Today's Message From HRC

"While we fight against anti-LGBT initiatives in multiple states, we must also act NOW to push our federal agenda to its tipping point – or we could miss this window. Click below and help us raise $200,000 to capitalize on this moment," - mass email from Joe Solmonese this morning.

"This window"? That's a bit of a shift from "give them till 2017". So maybe the outrage has gotten to them. Or maybe they're just out to coopt the march for their own fundraising again. But one more small, but revealing, thing. The latest Solmonese quote that got the gay blogosphere up in arms in the last few days deserves some unpacking. Here it is:

[P]erhaps the crowd at the dinner last night was a little bit more politically aware and had a better sense of maybe, you know, what's at stake and what needs to be done.

The phrase "what's at stake" is what interests me here. At stake for whom?

It seems clear to me that Joe has been told by his paymasters that the Democrats don't want to bollix the whole thing up again the way they think Clinton did in 1993. (Yes, they're still living 16 years ago in their traumatized psyches). What's "at stake," in other words, is a generational opportunity for the Democrats to get health insurance reform, climate change legislation, a reorientation of America's place in the world, etc etc. You can almost hear his bosses telling him: "We're with you, but there's too much at stake here to risk it on the gays right now.
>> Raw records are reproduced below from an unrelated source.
/-- Slot bytes on each Basin of the mask. -/
def State.slotNeeds (s : State) (p : Params) : List (Nat × Nat) :=
  let n := p.basins.length
  let img := p.elems * imageSize p.fmt p.exact
  let scratch := if p.type = 4 then (s.kernelInfo p.kernel p.elems).elim 0 fun k => k.scratch * k.conc else 0
  (p.basins.zipIdx).map fun (x : Nat × Nat) =>
    let j := x.2
    let base := if !p.reduces then 0
      else if p.spill then 32768
      else if p.paired then (p.share j + p.share ((j + n - 1) % n)) * img
      else p.share j * img
    (x.1, base + scratch)

/-- Arrival blocks of 512 bits. -/
def Params.blockNeeds (p : Params) (nmemb : Nat) : Nat :=
  ceilDiv (match p.type with
    | 1 => p.nchunk
    | 2 => nmemb
    | 3 => nmemb + 1
    | _ => p.nchunk * nmemb) 512

/-- Bytes the ledger shows reserved on a Basin. -/
def State.ledgerOn (s : State) (b : Nat) : Nat :=
  s.col.ledger.foldl (fun n (r : SlotRec) => if r.basin = b then n + r.bytes else n) 0

/-- A Basin's slot pool, and the free bytes that the ledger shows. -/
def State.slotPool (s : State) (b : Nat) : Nat := s.get (F.BASIN_SLOT_SLOT_64K b) * 65536
def State.slotFree (s : State) (b : Nat) : Nat :=
  s.slotPool b - (s.ledgerOn b + SMap.get (fun _ => 0) s.col.retired b)

/-- Blocks of the arrival store. -/
def arrivalStore : Nat := 524288

/-- Reserve slot bytes and arrival blocks for an owner, all or none (R169). -/
def State.reserveSlots (s : State) (owner : Nat) (need : List (Nat × Nat)) (blocks : Nat) : Option State :=
  if need.all (fun x => decide (x.2 ≤ s.slotFree x.1)) ∧ s.col.blocksUsed + blocks ≤ arrivalStore then
    let recs : List SlotRec := (need.filter fun x => x.2 != 0).map fun x => ⟨x.1, owner, x.2⟩
    let s1 : State := { s with col := { s.col with
      ledger := s.col.ledger ++ recs, held := s.col.held ++ recs, blocksUsed := s.col.blocksUsed + blocks } }
    some (recs.foldl (fun t r => t.put (F.BASIN_RESV_BYTES r.basin) (t.get (F.BASIN_RESV_BYTES r.basin) + r.bytes)) s1)
  else none

/-- What `need` asks beyond `have_`, Basin by Basin. -/
def needBeyond (need have_ : List (Nat × Nat)) : List (Nat × Nat) :=
  need.map fun x => (x.1, x.2 - ((have_.find? fun y => y.1 == x.1).map Prod.snd).getD 0)

/-- A communicator beside its entry. -/
def State.comm (s : State) (m : Nat) : CommSt := SMap.get (fun _ => {}) s.col.comms m

/-- Hold a communicator. -/
def State.setComm (s : State) (m : Nat) (v : CommSt) : State :=
  { s with col := { s.col with comms := SMap.set (fun _ => {}) s.col.comms m v } }

/-- The communicator of an owner of slot bytes: a context, or 16,384 + communicator. -/
def State.ownerComm (s : State) (o : Nat) : Nat := if o < 16384 then s.get (F.CTX_W10_COMMIDX o) else o - 16384

/-- Whether an owner's communicator is being torn down and its release messages are out. -/
def State.ownerTorn (s : State) (o : Nat) : Bool := (s.comm (s.ownerComm o)).releasing

/-- Arrival blocks of an owner come free, or stay in use until event 5 of R192. -/
def State.freeBlocks (s : State) (owner n : Nat) : State :=
  if s.ownerTorn owner then
    let m := s.ownerComm owner
    s.setComm m { s.comm m with tornBlocks := (s.comm m).tornBlocks + n }
  else { s with col := { s.col with blocksUsed := s.col.blocksUsed - n } }

/-- The Basins free an owner's bytes and send release messages; its arrival blocks go with the last, or at once
where it holds no slot bytes (R53, R169). -/
def State.releaseOwner (s : State) (owner blocks : Nat) : State :=
  let recs := s.col.held.filter fun r => r.owner == owner
  if recs.isEmpty then s.freeBlocks owner blocks
  else
    let msgs := (recs.zipIdx).map fun (x : SlotRec × Nat) => (x.1, if x.2 + 1 = recs.length then blocks else 0)
    let s1 : State := { s with col := { s.col with
      held := s.col.held.filter fun r => r.owner != owner
      releaseQ := s.col.releaseQ ++ msgs } }
    recs.foldl (fun t r => t.put (F.BASIN_RESV_BYTES r.basin) (t.get (F.BASIN_RESV_BYTES r.basin) - r.bytes)) s1

/-- Slot bytes come free in the ledger, or stay reserved until event 5 of R192. -/
def State.freeRec (s : State) (r : SlotRec) : State :=
  if s.ownerTorn r.owner then
    let m := s.ownerComm r.owner
    s.setComm m { s.comm m with torn := r :: (s.comm m).torn }
  else { s with col := { s.col with ledger := s.col.ledger.erase r } }

/-- SLOT_RELEASE_MSG: the ledger processes the oldest release message. -/
def State.slotRelease (s : State) : State :=
  match s.col.releaseQ with
  | [] => s
  | (r, blocks) :: rest =>
    ((({ s with col := { s.col with releaseQ := rest } } : State).freeRec r).freeBlocks r.owner blocks)

/-! ### Contexts and communicators -/

/-- A context beside its entry. -/
def State.ctx (s : State) (c : Nat) : CtxSt := SMap.get (fun _ => {}) s.col.ctxs c

/-- Hold a context. -/
def State.setCtx (s : State) (c : Nat) (v : CtxSt) : State :=
  { s with col := { s.col with ctxs := SMap.set (fun _ => {}) s.col.ctxs c v } }

/-- Change a context. -/
def State.modCtx (s : State) (c : Nat) (f : CtxSt → CtxSt) : State := s.setCtx c (f (s.ctx c))

/-- The valid communicators, by the words listed in their window. -/
def State.commsValid (s : State) : List Nat :=
  (s.bar.filter fun (x : Nat × Word) =>
      decide (0x04000000 ≤ x.1) && decide (x.1 < 0x04040000) && x.1 % 64 == 4 && decide (2 ^ 31 ≤ x.2.toNat)).map
    fun (x : Nat × Word) => (x.1 - 0x04000000) / 64

/-- The communicator of a key. -/
def State.commFind (s : State) (part comm : Nat) : Option Nat :=
  s.commsValid.find? fun m => s.get (F.COMM_W0_PART m) == part && s.get (F.COMM_W0_COMM m) == comm

/-- Whether a communicator is TEARING. -/
def State.tearing (s : State) (m : Nat) : Bool := s.on (F.COMM_W1_STATE m)

/-- Members of a communicator, and the map entry of one. -/
def State.nmemb (s : State) (m : Nat) : Nat := s.get (F.COMM_W1_NMEMB m)
def State.memEntry (s : State) (m i : Nat) : Nat := s.get (F.COMM_W3_MAPBASE m) + i

/-- The context entry of window position `k`, and the communicator of a context. -/
def State.posCtx (s : State) (m k : Nat) : Nat := s.get (F.COMM_W2_CTXBASE m) + k
def State.ctxComm (s : State) (c : Nat) : Nat := s.get (F.CTX_W10_COMMIDX c)

/-- A communicator's positions, as context indices. -/
def State.commCtxs (s : State) (m : Nat) : List Nat := (List.range (s.get (F.COMM_W3_WIN m))).map (s.posCtx m)

/-- The parameters in force of a context, and the template of a communicator. -/
def State.params (s : State) (c : Nat) : Params := (List.range 10).map fun i => (s.word (0x05000000 + 1024 * c + 4 * i)).toNat
def State.template (s : State) (m : Nat) : Params := (List.range 10).map fun i => (s.word (0x04000018 + 64 * m + 4 * i)).toNat

/-- The key of a context: PART, COMM, CSEQ. -/
def State.ctxKey (s : State) (c : Nat) : Nat × Nat × Nat :=
  let m := s.ctxComm c
  (s.get (F.COMM_W0_PART m), s.get (F.COMM_W0_COMM m), s.get (F.CTX_W11_CSEQ c))

/-- A context takes a state; the entry shows DRAINING while its communicator is tearing down (R170). -/
def State.setPhase (s : State) (c ph : Nat) : State :=
  (s.modCtx c fun x => { x with phase := ph }).put (F.CTX_W10_STATE c) (if s.tearing (s.ctxComm c) then 6 else ph)

/-- Add to a context's counter, which saturates (R181): 0 CHUNKS_SENT, 1 MATCHED, 2 DUPLICATES, 3 LATE,
4 MISMATCH, 5 FALLBACKS, 6 NAN_COUNT, 7 PARTIAL_CHUNKS, 8 PAIR_MISMATCH, 9 DELIVERY_SKIPS. -/
def State.ctxCount (s : State) (c i n : Nat) : State := s.addSat (F.CTX_W12_COUNTER c i) n

/-- BASE advances to the smallest CSEQ held or awaited (R171), serially. -/
def State.rebase (s : State) (m : Nat) : State :=
  let base := s.get (F.COMM_W5_BASE m)
  let ds := (s.commCtxs m).map fun c => (s.get (F.CTX_W11_CSEQ c) + 2 ^ 32 - base) % 2 ^ 32
  match ds with
  | [] => s
  | d :: rest => s.put (F.COMM_W5_BASE m) ((base + rest.foldl min d) % 2 ^ 32)

/-! ### Fence and close markers (R52, R175, R176) -/

/-- What stands on the path to a Basin. -/
def State.path (s : State) (b : Nat) : List BasinItem := SMap.get (fun _ => []) s.col.path b

/-- Hold a Basin's path. -/
def State.setPath (s : State) (b : Nat) (l : List BasinItem) : State :=
  { s with col := { s.col with path := SMap.set (fun _ => []) s.col.path b l } }

/-- Put an item on the path to a Basin. -/
def State.pushPath (s : State) (b : Nat) (i : BasinItem) : State := s.setPath b (s.path b ++ [i])

/-- Put a marker on the path to each Basin of a context's mask. -/
def State.markAll (s : State) (c : Nat) (i : BasinItem) : State := (s.params c).basins.foldl (fun t b => t.pushPath b i) s

/-- A member is fenced for a context that is instantiated: once; its marker is placed while the context is OPEN, and
stands behind the close markers, where it skips nothing, afterwards (R175, R441). -/
def State.fenceMember (s : State) (c i : Nat) : State :=
  if (s.ctx c).phase < 2 ∨ (s.ctx c).fenced.contains i then s
  else
    let s1 := s.modCtx c fun x => { x with fenced := i :: x.fenced }
    if (s.ctx c).phase = 2 then s1.markAll c (.fence c i) else s1

/-- The contexts that are OPEN. -/
def State.openCtxs (s : State) : List Nat :=
  (s.col.ctxs.filter fun (x : Nat × CtxSt) => x.2.phase == 2).map fun (x : Nat × CtxSt) => x.1

/-- The contexts that are instantiated: OPEN, NORES, CLOSING or DONE. -/
def State.liveCtxs (s : State) : List Nat :=
  (s.col.ctxs.filter fun (x : Nat × CtxSt) => decide (2 ≤ x.2.phase)).map fun (x : Nat × CtxSt) => x.1

/-- A leaf's fence bit sets: its members are fenced in every context (R175, R441). -/
def State.fenceLeaf (s : State) (leaf : Nat) : State :=
  s.liveCtxs.foldl (fun t c =>
    let m := t.ctxComm c
    ((List.range (t.nmemb m)).filter fun i => t.get (F.MEMB_W0_LEAF (t.memEntry m i)) == leaf).foldl
      (fun u i => u.fenceMember c i) t) s

/-- Members fenced when a context opens. -/
def State.fencedNow (s : State) (m : Nat) : List Nat :=
  (List.range (s.nmemb m)).filter fun i =>
    s.fenced (s.get (F.MEMB_W0_LEAF (s.memEntry m i))) || (s.comm m).fenced.contains i

/-- An OPEN context closes: CLOSING, close markers on every path; `status` where it did not complete. -/
def State.closeCtx (s : State) (c : Nat) (status : Option Nat) : State :=
  if (s.ctx c).phase ≠ 2 then s
  else ((s.setPhase c 4).modCtx c fun x => { x with close := status }).markAll c (.close c)

/-- STATUS codes of R179. -/
def stTimeout : Nat := 0x01
def stCountFault : Nat := 0x03
def stPair : Nat := 0x04
def stAborted : Nat := 0x05
def stHeld : Nat := 0x06
def stNores : Nat := 0x07

/-! ### Instantiation (R171, R223, R259) -/

/-- The histogram base that an instantiation takes: a write of the same core clock comes too late (R223). -/
def State.histBase (s : State) (m ofmt : Nat) : Int :=
  let w := s.startWord (F.HISTB_W0_AUTO m).addr
  if (F.HISTB_W0_AUTO m).ofWord w ≠ 0 then histDefault ofmt
  else toSigned (F.HISTB_W0_HBASE m).width ((F.HISTB_W0_HBASE m).ofWord w)

/-- Words of an entry cleared and the parameters placed. -/
def State.clearEntry (s : State) (c : Nat) (p : Params) : State :=
  let a := 0x05000000 + 1024 * c
  let s1 := ((List.range 136).map (fun i => a + 48 + 4 * i)).foldl (fun t x => t.setWord x 0#32) s
  ((p.clean).zipIdx).foldl (fun t (x : Nat × Nat) => t.setWord (a + 4 * x.2) (BitVec.ofNat 32 x.1)) s1

/-- T_OPEN is stamped: device time SEC [31:0] and NS. -/
def State.stampOpen (s : State) (c : Nat) : State :=
  s.puts [(F.CTX_W22_TIMES c 0, s.time.sec), (F.CTX_W22_TIMES c 1, s.time.ns)]

/-- Where the hyperparameter block lies that the Basins read at instantiation, and its channel (R259). -/
def State.hyperAt (s : State) (part : Nat) (p : Params) : Option (Nat × Nat) :=
  if p.type = 4 then (s.winAddr part (p.hyper * 64)).bind fun a => (s.locate a).map fun l => (a, l.chan) else none

/-- The read of the block goes to its channel, for instance `inst` of context `c`. -/
def State.askHyper (s : State) (c inst : Nat) (at_ : Option (Nat × Nat)) : State :=
  match at_ with
  | some (a, ch) => s.reachChannel ch { src := .hyper c inst, op := .read, addr := a, len := 64 }
  | none => s

/-- Whether the Sluice freezes or has frozen a Basin (R452). -/
def State.basinFrozen (s : State) (b : Nat) : Bool := s.on (F.COMMON_CTRL_FREEZE (0xa00 + b))

/-- A context opens with its reservation. -/
def State.openCtx (s : State) (m c : Nat) (p : Params) (slots : List (Nat × Nat)) (blocks : Nat) : State :=
  let x := s.ctx c
  let at_ := s.hyperAt (s.get (F.COMM_W0_PART m)) p
  let s1 := (s.askHyper c (x.instances + 1) at_).clearEntry c p
  let n : CtxSt := {
    phase := 2, openAt := s.now, h := s.histBase m p.ofmt, slots := slots, blocks := blocks
    hyper := if p.type = 4 then List.replicate 64 0#8 else [], hyperWait := at_.isSome, instances := x.instances + 1 }
  let s2 := ((s1.setCtx c n).setPhase c 2).stampOpen c
  let s3 := s2.puts [(F.CTX_W26_ARRIVAL c, (Config.arrivalPlace c (x.instances + 1)).toNat),
    (F.CTX_W27_SLOT_MAX c, (s.slotNeeds p).foldl (fun k y => max k y.2) 0)]
  (s.fencedNow m).foldl (fun t i => t.fenceMember c i) (s3.countCol Ev.COL_OPEN 1)

/-- A context opens without a reservation: NORES. -/
def State.openNores (s : State) (c : Nat) (p : Params) : State :=
  let x := s.ctx c
  let n : CtxSt := { phase := 3, openAt := s.now, instances := x.instances + 1 }
  ((((s.clearEntry c p).setCtx c n).setPhase c 3).stampOpen c).countCol Ev.COL_NORES 1

/-- What a context at a position must reserve beyond what its position holds. -/
def State.ctxNeeds (s : State) (m : Nat) (p : Params) : List (Nat × Nat) × Nat :=
  let need := s.slotNeeds p
  let blocks := p.blockNeeds (s.nmemb m)
  if s.on (F.COMM_W1_RESV m) then (needBeyond need (s.comm m).posSlots, blocks - (s.comm m).posBlocks) else (need, blocks)

/-- Open a position with parameters; none where it cannot reserve. -/
def State.tryOpen (s : State) (m c : Nat) (p : Params) : Option State :=
  let need := s.ctxNeeds m p
  (s.reserveSlots c need.1 need.2).map fun t => t.openCtx m c p need.1 need.2

/-- The first chunk for an awaited CSEQ instantiates from TEMPLATE (R171); as NORES where it cannot reserve,
or where the mask names a frozen Basin (R452). -/
def State.instantiate (s : State) (m c : Nat) : State :=
  let p := s.template m
  if p.basins.any s.basinFrozen then s.openNores c p
  else
    match s.tryOpen m c p with
    | some t => t
    | none => s.openNores c p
Hang in."

Now I'm not exactly shocked by a political party's leadership telling one of its constituencies that it should wait its turn and that issues other than civil rights are important - to gays as well. It's an argument that many gays would agree with. What I do have a problem with is the leader of HRC telling gays to back the Democrats on the Democrats' terms, rather than ours'. I think that's far too cozy a relationship between an advocacy group and a political party.

It means, essentially, that Solmonese and HRC represent the DNC's monopolistic control of the gay rights movement. This makes it not a civil rights movement but a partisan faction, waiting for its turn. A huge amount of the fault lies with the GOP whose deep homophobia has made the ability of gays to leverage anything against the Democrats almost impossible.

But it seems to me that the head of HRC should be representing the gays to the DNC, not the DNC to the gays. And unusual for someone so trained in Clintonian soundbites to suddenly blurt out the truth.